--- SOURCE DATA Enclosed Below ---
/-- The host serial port: a frame shorter than a command does nothing; STATUS shifts out the status byte; a READ or POP
frame shifts out status, three zero bytes, the echo and the words; a WRITE frame stores its whole words, a word to CTRL
waiting for the rise of select; a bad address or command is refused with ARG; in GUARD the frame is discarded; the rise of
select counts the frame and puts back what was not taken; without VIO_A's supply nothing is taken; CTRL, device-clocked bursts and the daisy chain (R16, R465 to
R484). -/
def Obligations.HostSerialPort : Prop :=
  ∀ (s : State) (addr : BitVec 24) (a bits : Nat) (data : List Word) (cmd : BitVec 8) (m : Master) (v : Word),
    a = addr.toNat →
    (s.framesOn = true → s.hspi.daisy = false → s.hspi.frame = none →
      (bits < 8 → (cmd = 0x40 ∨ cmd = 0xFF) →
        exec (.hspiRead addr bits) s = .next (s.openFrameOf { cmd := 0x10, addr := a, bits := bits } []) ∧
        exec (.hspiStatus cmd bits) s = .next (s.openFrameOf { cmd := cmd.toNat, bits := bits } [])) ∧
      (s.pwr.depth = .guard → 8 ≤ bits →
        exec (.hspiStatus 0x40 bits) s =
          .next (((s.logMine .hspi 0 0 .notReady).openFrameOf
            { cmd := 0x40, bits := bits, refused := true, first := some (.notReady, 0) }
            (s.frameByte :: List.replicate (bits / 8) 0)).fireWake 0x11)) ∧
      (s.pwr.depth ≠ .guard →
        (8 ≤ bits → exec (.hspiStatus 0x40 bits) s =
          .next (s.openFrameOf { cmd := 0x40, bits := bits } (List.replicate (bits / 8) s.frameByte))) ∧
        (8 ≤ bits → cmd ∉ [0x10, 0x20, 0x30, 0x40] →
          exec (.hspiStatus cmd bits) s = .next ((s.ferr 7 0).refuseFrame { cmd := cmd.toNat, bits := bits })) ∧
        (32 ≤ bits → a % 4 ≠ 0 →
          exec (.hspiRead addr bits) s =
            .next ((s.ferr 15 8).refuseFrame { cmd := 0x10, addr := a, bits := bits })) ∧
        (32 ≤ bits → isPop a = false →
          exec (.hspiPop addr bits) s =
            .next ((s.ferr 15 8).refuseFrame { cmd := 0x30, addr := a, bits := bits })) ∧
        (∀ s1 f1 l s2 us b, 32 ≤ bits → a < 0x100000 → a % 4 = 0 →
          s1.prefetchRun .hspi (decide (72 < bits)) a
            ((List.range (wordsFetched bits - wordsTaken bits)).map (· + wordsTaken bits)) = (s2, us, b) →
          (s.frameReads { cmd := 0x10, addr := a, bits := bits } (List.range (wordsTaken bits)) = (s1, f1, l) →
            exec (.hspiRead addr bits) s =
              .next (s2.openFrameOf { f1 with undo := us } (s.frameHead 0x10 ++ l ++ b))) ∧
          (isPop a = true →
            s.frameReads { cmd := 0x30, addr := a, bits := bits } (List.range (wordsTaken bits)) = (s1, f1, l) →
            exec (.hspiPop addr bits) s =
              .next (s2.openFrameOf { f1 with undo := us } (s.frameHead 0x30 ++ l ++ b)))) ∧
        (∀ u w, a < 0x100000 → a % 4 = 0 → s.burstPast false a 0 = false →
          s.portRead .hspi (burstAddr a 0) = (u, w, .done) →
          ∃ t f, exec (.hspiRead addr 72) s = .next t ∧ t.hspi.out = s.frameHead 0x10 ++ wordBytes w ∧
            t.hspi.frame = some f ∧ f.refused = false ∧ f.first = none) ∧
        (∀ u, a < 0x100000 → a % 4 = 0 → s.burstPast false a 0 = false →
          burstAddr a 0 ≠ 0x30008 → burstAddr a 0 ≠ 0x30040 → s.portWrite .hspi (burstAddr a 0) v = (u, .done) →
          u.ready 0x30 = true →
          exec (.hspiWrite addr [v] 72) s =
            .next (u.openFrameOf { cmd := 0x20, addr := a, bits := 72 } (s.frameHead 0x20 ++ List.replicate 9 0))) ∧
        (a = 0x30040 →
          exec (.hspiWrite addr [v] 72) s =
            .next (s.openFrameOf { cmd := 0x20, addr := a, bits := 72, late := [(0x30040, v)] }
              (s.frameHead 0x20 ++ List.replicate 9 0))))) ∧
    ((cmd = 0x10 ∨ cmd = 0x20 ∨ cmd = 0x30) → exec (.hspiStatus cmd bits) s = .fault .illFormed) ∧
    (s.dead = false → s.ready 0x30 = false → s.pwr.vioA = true →
      exec (.hspiWrite addr data bits) s =
        .next { s with hspi := { s.hspi with out := List.replicate (bits / 8) 0 } }) ∧
    (s.pwr.vioA = false →
      exec (.hspiWrite addr data bits) s = .next s ∧ exec (.hspiRead addr bits) s = .next s ∧
        ∀ l early, exec (.daisyFrame l early) s = .next s) ∧
    (s.hspi.frame = none → exec .hspiFrameEnd s = .next s) ∧
    (∀ (f : HFrame) (g : State), s.hspi.frame = some f → 40 ≤ f.bits → f.late = [] →
      g = f.undo.foldl State.giveBack s → g.ready 0x30 = true →
      exec .hspiFrameEnd s =
        .next (({ g with hspi := { g.hspi with frame := none } } : State).countFrame f.cmd
          (f.addr / 0x1000 % 256) f.refused f.first f.passed)) ∧
    (s.writeGate m 0x30 0x040 v = .pass →
      (flag v 0 = true → (s.hspi.daisy = true ∨ m = .hspi ∨ qEn (s.qcfg (field (s.rg 0x30 0x048) 4 0)) = false ∨
          qCons (s.qcfg (field (s.rg 0x30 0x048) 4 0)) ≠ 1) →
        exec (.hspiCtrlWrite m v) s = .next (s.reject m 0x30 0x040 .state)) ∧
      (∀ u, flag v 0 = false → s.plainWrite m 0x30 0x040 v = (u, .done) →
        exec (.hspiCtrlWrite m v) s = .next (u.answer m 0 .done))) ∧
    (∀ busy holds, s.drives = false → exec (.driveBurst busy holds) s = .next s) ∧
    (∀ q u out holds, q = field (s.rg 0x30 0x048) 4 0 → s.drives = true → qEn (s.qcfg q) = true →
      qCons (s.qcfg q) = 1 → s.granaryUp = true → (s.queue q).items ≠ [] →
      (flag (s.rg 0x30 0x040) 2 = true → exec (.driveBurst true holds) s = .next (s.flowHold true)) ∧
      (flag (s.rg 0x30 0x040) 2 = false → s.hspi.burstAt = none →
        (s.flowHold false).driveItems q (field (s.rg 0x30 0x048) 15 8) = (u, out) →
        ∃ t, exec (.driveBurst false holds) s = .next t ∧ t.hspi.out = out ∧ t.hspi.burstAt = some t.now ∧
          t.queues = u.queues ∧ t.own = u.own)) ∧
    (∀ l early, s.hspi.daisy = false → s.ready 0x30 = true → exec (.daisyFrame l early) s = .next s) ∧
    (∀ (l : List Byte) (s1 u : State) (c : Code) (echo : Nat) (w : Word) (b : Nat), s.dead = false → s.ready 0x30 = true →
      s.pwr.vioA = true → flag (s.rg 0x30 0x008) 0 = true → s.hspi.daisy = true → s.pwr.depth ≠ .guard → l.length = 8 →
      s.hspi.chain.length = 8 → b = natBE ((l.drop 1).take 3) → s1.ready 0x30 = true →
      ({ s with hspi := { s.hspi with out := s.hspi.chain } } : State).slotAccess (l.getD 0 0).toNat b
        (BitVec.ofNat 32 (natBE ((l.drop 4).take 4))) = (s1, c, echo, w) →
      u = s1.countFrame (l.getD 0 0).toNat (b / 0x1000 % 256) (c != .done)
        (if c = .done then none else some (c, 0)) false →
      exec (.daisyFrame l false) s =
        .next { u with hspi := { u.hspi with
          chain := u.hspiByte false :: BitVec.ofNat 8 (Code.num c) :: BitVec.ofNat 8 echo :: 0 :: wordBytes w } })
--- End of Enclosed SOURCE DATA ---
DESCRIPTION OF THE TASK: There is a run of lines above from the one with "(8 ≤ bits → exec" to the one with "exec (.hspiStatus cmd bits) s = .next ((s.ferr"; print exactly that run, both ends included, and nothing else.

TASK SOLUTION:
        (8 ≤ bits → exec (.hspiStatus 0x40 bits) s =
          .next (s.openFrameOf { cmd := 0x40, bits := bits } (List.replicate (bits / 8) s.frameByte))) ∧
        (8 ≤ bits → cmd ∉ [0x10, 0x20, 0x30, 0x40] →
          exec (.hspiStatus cmd bits) s = .next ((s.ferr 7 0).refuseFrame { cmd := cmd.toNat, bits := bits })) ∧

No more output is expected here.